● Work required:
Of the material below, the lines to be retyped are those from the line containing "(rule R173). -/" through the line containing "(rule R175). -/", inclusive; reproduce them exactly.

● Excerpted records:
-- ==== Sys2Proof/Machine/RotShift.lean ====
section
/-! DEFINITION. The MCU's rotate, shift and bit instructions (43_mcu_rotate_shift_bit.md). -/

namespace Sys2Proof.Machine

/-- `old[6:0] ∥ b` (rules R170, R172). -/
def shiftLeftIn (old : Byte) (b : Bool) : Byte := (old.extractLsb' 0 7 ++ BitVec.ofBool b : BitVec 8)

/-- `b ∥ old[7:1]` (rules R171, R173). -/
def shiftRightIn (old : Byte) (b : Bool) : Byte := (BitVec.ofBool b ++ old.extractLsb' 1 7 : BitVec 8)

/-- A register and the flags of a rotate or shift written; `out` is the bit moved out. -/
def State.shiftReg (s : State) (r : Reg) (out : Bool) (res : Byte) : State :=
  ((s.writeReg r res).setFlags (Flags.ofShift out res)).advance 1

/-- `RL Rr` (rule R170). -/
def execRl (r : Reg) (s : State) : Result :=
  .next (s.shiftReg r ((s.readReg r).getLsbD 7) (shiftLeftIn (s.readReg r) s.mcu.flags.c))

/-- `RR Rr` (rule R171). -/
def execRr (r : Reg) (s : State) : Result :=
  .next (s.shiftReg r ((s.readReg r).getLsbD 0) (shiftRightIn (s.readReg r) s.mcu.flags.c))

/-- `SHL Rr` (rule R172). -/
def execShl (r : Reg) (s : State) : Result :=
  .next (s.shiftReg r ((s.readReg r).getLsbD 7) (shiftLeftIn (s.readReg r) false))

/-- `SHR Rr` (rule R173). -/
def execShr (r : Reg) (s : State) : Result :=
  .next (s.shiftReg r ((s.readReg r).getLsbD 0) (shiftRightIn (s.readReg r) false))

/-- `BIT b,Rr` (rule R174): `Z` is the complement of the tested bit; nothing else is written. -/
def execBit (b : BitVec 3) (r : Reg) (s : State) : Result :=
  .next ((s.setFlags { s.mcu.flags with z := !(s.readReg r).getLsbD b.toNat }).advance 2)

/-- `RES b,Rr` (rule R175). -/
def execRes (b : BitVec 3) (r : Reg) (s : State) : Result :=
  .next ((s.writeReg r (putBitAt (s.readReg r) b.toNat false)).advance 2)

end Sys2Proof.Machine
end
---
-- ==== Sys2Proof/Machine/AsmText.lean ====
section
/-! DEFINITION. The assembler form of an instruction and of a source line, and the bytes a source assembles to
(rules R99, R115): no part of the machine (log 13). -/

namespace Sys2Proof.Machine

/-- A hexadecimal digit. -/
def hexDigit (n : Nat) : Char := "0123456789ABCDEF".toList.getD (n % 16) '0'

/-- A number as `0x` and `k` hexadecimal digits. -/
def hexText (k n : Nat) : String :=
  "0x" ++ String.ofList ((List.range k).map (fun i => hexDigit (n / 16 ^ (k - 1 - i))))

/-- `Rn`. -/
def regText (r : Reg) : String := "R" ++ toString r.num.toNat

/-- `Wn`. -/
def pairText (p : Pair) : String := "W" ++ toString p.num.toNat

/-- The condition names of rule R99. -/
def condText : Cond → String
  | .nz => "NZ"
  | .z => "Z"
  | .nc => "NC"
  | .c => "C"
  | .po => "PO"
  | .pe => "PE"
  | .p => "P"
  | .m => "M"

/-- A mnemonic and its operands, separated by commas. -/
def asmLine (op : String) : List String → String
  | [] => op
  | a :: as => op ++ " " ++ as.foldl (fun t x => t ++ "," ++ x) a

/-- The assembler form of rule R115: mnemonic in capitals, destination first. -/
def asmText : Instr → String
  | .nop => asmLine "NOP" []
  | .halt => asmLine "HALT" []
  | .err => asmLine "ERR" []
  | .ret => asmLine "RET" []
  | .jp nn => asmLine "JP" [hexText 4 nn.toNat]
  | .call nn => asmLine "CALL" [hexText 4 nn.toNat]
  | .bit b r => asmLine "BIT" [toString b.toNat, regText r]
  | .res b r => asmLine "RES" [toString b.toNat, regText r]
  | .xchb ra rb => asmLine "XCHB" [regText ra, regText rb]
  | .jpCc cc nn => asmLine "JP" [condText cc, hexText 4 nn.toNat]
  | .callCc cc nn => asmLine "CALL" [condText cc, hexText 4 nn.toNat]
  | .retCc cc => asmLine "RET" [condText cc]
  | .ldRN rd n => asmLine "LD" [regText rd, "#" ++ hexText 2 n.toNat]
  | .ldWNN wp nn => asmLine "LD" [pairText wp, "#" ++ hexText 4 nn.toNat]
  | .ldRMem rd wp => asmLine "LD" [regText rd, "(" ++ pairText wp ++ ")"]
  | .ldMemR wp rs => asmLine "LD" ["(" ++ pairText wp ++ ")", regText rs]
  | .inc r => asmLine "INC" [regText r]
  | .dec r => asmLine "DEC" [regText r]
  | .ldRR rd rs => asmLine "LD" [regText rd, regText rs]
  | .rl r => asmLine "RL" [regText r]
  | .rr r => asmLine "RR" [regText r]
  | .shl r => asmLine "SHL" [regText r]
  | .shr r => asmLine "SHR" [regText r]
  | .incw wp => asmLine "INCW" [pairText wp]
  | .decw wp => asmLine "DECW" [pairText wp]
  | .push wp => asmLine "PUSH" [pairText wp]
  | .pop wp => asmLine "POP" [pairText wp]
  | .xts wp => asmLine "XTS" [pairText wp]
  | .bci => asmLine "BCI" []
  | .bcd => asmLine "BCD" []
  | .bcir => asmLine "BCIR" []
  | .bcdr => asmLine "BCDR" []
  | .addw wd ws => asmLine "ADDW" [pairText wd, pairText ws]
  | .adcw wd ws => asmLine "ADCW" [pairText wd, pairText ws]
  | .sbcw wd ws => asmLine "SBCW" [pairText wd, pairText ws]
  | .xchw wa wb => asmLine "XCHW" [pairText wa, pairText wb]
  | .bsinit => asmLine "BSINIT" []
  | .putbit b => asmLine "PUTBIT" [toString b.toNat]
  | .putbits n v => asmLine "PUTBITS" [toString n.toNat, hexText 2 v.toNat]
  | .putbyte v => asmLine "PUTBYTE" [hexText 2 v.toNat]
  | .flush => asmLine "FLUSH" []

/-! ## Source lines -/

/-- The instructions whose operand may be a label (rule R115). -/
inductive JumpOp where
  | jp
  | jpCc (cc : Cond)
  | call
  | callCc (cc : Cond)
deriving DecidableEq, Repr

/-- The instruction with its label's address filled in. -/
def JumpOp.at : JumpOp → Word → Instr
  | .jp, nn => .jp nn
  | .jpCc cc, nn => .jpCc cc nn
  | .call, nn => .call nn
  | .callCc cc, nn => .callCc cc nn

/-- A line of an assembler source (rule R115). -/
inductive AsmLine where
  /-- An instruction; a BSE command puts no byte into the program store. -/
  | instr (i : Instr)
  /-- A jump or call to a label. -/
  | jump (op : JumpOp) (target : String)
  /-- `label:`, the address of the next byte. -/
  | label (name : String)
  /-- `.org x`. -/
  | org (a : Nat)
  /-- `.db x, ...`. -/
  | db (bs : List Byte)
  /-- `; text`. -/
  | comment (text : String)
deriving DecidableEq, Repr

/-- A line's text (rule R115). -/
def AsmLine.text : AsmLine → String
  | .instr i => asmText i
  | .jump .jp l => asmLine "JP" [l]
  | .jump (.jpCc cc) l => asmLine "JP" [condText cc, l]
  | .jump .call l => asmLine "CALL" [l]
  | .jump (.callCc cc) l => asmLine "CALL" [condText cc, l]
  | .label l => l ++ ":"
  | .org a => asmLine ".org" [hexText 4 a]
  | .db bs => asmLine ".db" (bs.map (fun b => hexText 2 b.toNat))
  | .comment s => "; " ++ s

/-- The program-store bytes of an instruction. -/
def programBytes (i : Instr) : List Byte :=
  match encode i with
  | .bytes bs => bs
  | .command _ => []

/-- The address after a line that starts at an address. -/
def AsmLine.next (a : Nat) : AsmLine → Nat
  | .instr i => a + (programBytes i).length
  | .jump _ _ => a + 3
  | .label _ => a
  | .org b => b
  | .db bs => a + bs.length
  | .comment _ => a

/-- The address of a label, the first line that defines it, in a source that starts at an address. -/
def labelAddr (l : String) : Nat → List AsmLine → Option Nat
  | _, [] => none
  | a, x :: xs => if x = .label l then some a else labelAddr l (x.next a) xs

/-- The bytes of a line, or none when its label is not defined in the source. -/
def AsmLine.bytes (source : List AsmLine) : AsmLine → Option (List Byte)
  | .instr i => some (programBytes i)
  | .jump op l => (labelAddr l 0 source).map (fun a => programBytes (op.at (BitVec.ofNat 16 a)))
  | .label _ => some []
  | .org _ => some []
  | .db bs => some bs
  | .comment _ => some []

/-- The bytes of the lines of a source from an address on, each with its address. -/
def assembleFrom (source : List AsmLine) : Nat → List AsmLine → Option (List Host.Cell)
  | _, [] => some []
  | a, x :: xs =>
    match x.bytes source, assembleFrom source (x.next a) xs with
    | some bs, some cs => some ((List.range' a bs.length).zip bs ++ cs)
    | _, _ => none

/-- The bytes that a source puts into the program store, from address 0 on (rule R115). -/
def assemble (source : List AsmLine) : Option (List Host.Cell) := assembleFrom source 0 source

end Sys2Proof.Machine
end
...
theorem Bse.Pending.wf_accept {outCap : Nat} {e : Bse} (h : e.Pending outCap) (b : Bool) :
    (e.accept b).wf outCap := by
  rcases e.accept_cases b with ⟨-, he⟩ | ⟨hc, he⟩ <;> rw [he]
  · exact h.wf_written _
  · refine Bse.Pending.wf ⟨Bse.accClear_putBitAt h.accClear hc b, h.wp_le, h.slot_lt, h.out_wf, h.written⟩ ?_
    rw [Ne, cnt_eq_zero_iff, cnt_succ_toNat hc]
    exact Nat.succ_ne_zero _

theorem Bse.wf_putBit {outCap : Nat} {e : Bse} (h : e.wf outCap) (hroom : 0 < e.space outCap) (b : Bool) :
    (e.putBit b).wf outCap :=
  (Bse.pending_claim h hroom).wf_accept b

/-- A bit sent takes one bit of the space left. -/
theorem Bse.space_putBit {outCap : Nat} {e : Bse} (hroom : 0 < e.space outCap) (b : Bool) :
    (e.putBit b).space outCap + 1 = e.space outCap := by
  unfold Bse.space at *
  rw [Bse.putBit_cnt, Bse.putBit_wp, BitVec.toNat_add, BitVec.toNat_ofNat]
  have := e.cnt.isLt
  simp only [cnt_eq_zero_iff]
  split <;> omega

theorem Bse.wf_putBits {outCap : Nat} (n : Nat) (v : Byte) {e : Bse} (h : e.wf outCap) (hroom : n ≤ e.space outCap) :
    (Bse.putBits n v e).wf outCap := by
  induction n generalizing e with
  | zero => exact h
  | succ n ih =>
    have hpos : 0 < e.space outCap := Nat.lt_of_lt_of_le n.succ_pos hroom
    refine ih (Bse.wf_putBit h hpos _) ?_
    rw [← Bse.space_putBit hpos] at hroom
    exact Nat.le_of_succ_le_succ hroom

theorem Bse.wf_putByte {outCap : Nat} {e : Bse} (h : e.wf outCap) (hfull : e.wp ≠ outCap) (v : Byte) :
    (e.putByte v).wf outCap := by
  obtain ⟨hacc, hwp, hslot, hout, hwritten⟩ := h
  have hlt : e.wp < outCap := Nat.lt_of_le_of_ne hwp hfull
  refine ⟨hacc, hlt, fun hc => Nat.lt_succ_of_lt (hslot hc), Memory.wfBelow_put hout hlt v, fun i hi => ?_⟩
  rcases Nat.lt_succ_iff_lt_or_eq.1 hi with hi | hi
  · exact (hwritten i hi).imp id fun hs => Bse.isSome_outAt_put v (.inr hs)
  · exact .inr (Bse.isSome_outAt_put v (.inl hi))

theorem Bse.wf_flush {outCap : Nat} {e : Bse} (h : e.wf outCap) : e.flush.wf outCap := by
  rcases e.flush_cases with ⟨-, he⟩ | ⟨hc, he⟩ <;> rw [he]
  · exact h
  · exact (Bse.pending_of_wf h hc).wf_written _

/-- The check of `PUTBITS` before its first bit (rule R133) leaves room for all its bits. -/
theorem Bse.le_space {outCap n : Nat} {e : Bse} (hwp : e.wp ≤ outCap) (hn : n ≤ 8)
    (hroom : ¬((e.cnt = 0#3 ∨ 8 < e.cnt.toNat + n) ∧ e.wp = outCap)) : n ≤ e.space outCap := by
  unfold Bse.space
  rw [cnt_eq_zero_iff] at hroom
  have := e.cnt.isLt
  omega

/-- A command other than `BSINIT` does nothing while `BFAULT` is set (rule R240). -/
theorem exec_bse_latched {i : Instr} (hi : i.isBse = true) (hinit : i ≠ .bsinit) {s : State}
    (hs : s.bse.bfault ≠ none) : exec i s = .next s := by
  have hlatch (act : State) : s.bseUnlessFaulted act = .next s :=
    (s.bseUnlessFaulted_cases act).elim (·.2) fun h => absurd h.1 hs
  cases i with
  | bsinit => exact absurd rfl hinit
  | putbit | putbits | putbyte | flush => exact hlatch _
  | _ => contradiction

● Written solution:
/-- `SHR Rr` (rule R173). -/
def execShr (r : Reg) (s : State) : Result :=
  .next (s.shiftReg r ((s.readReg r).getLsbD 0) (shiftRightIn (s.readReg r) false))

/-- `BIT b,Rr` (rule R174): `Z` is the complement of the tested bit; nothing else is written. -/
def execBit (b : BitVec 3) (r : Reg) (s : State) : Result :=
  .next ((s.setFlags { s.mcu.flags with z := !(s.readReg r).getLsbD b.toNat }).advance 2)

/-- `RES b,Rr` (rule R175). -/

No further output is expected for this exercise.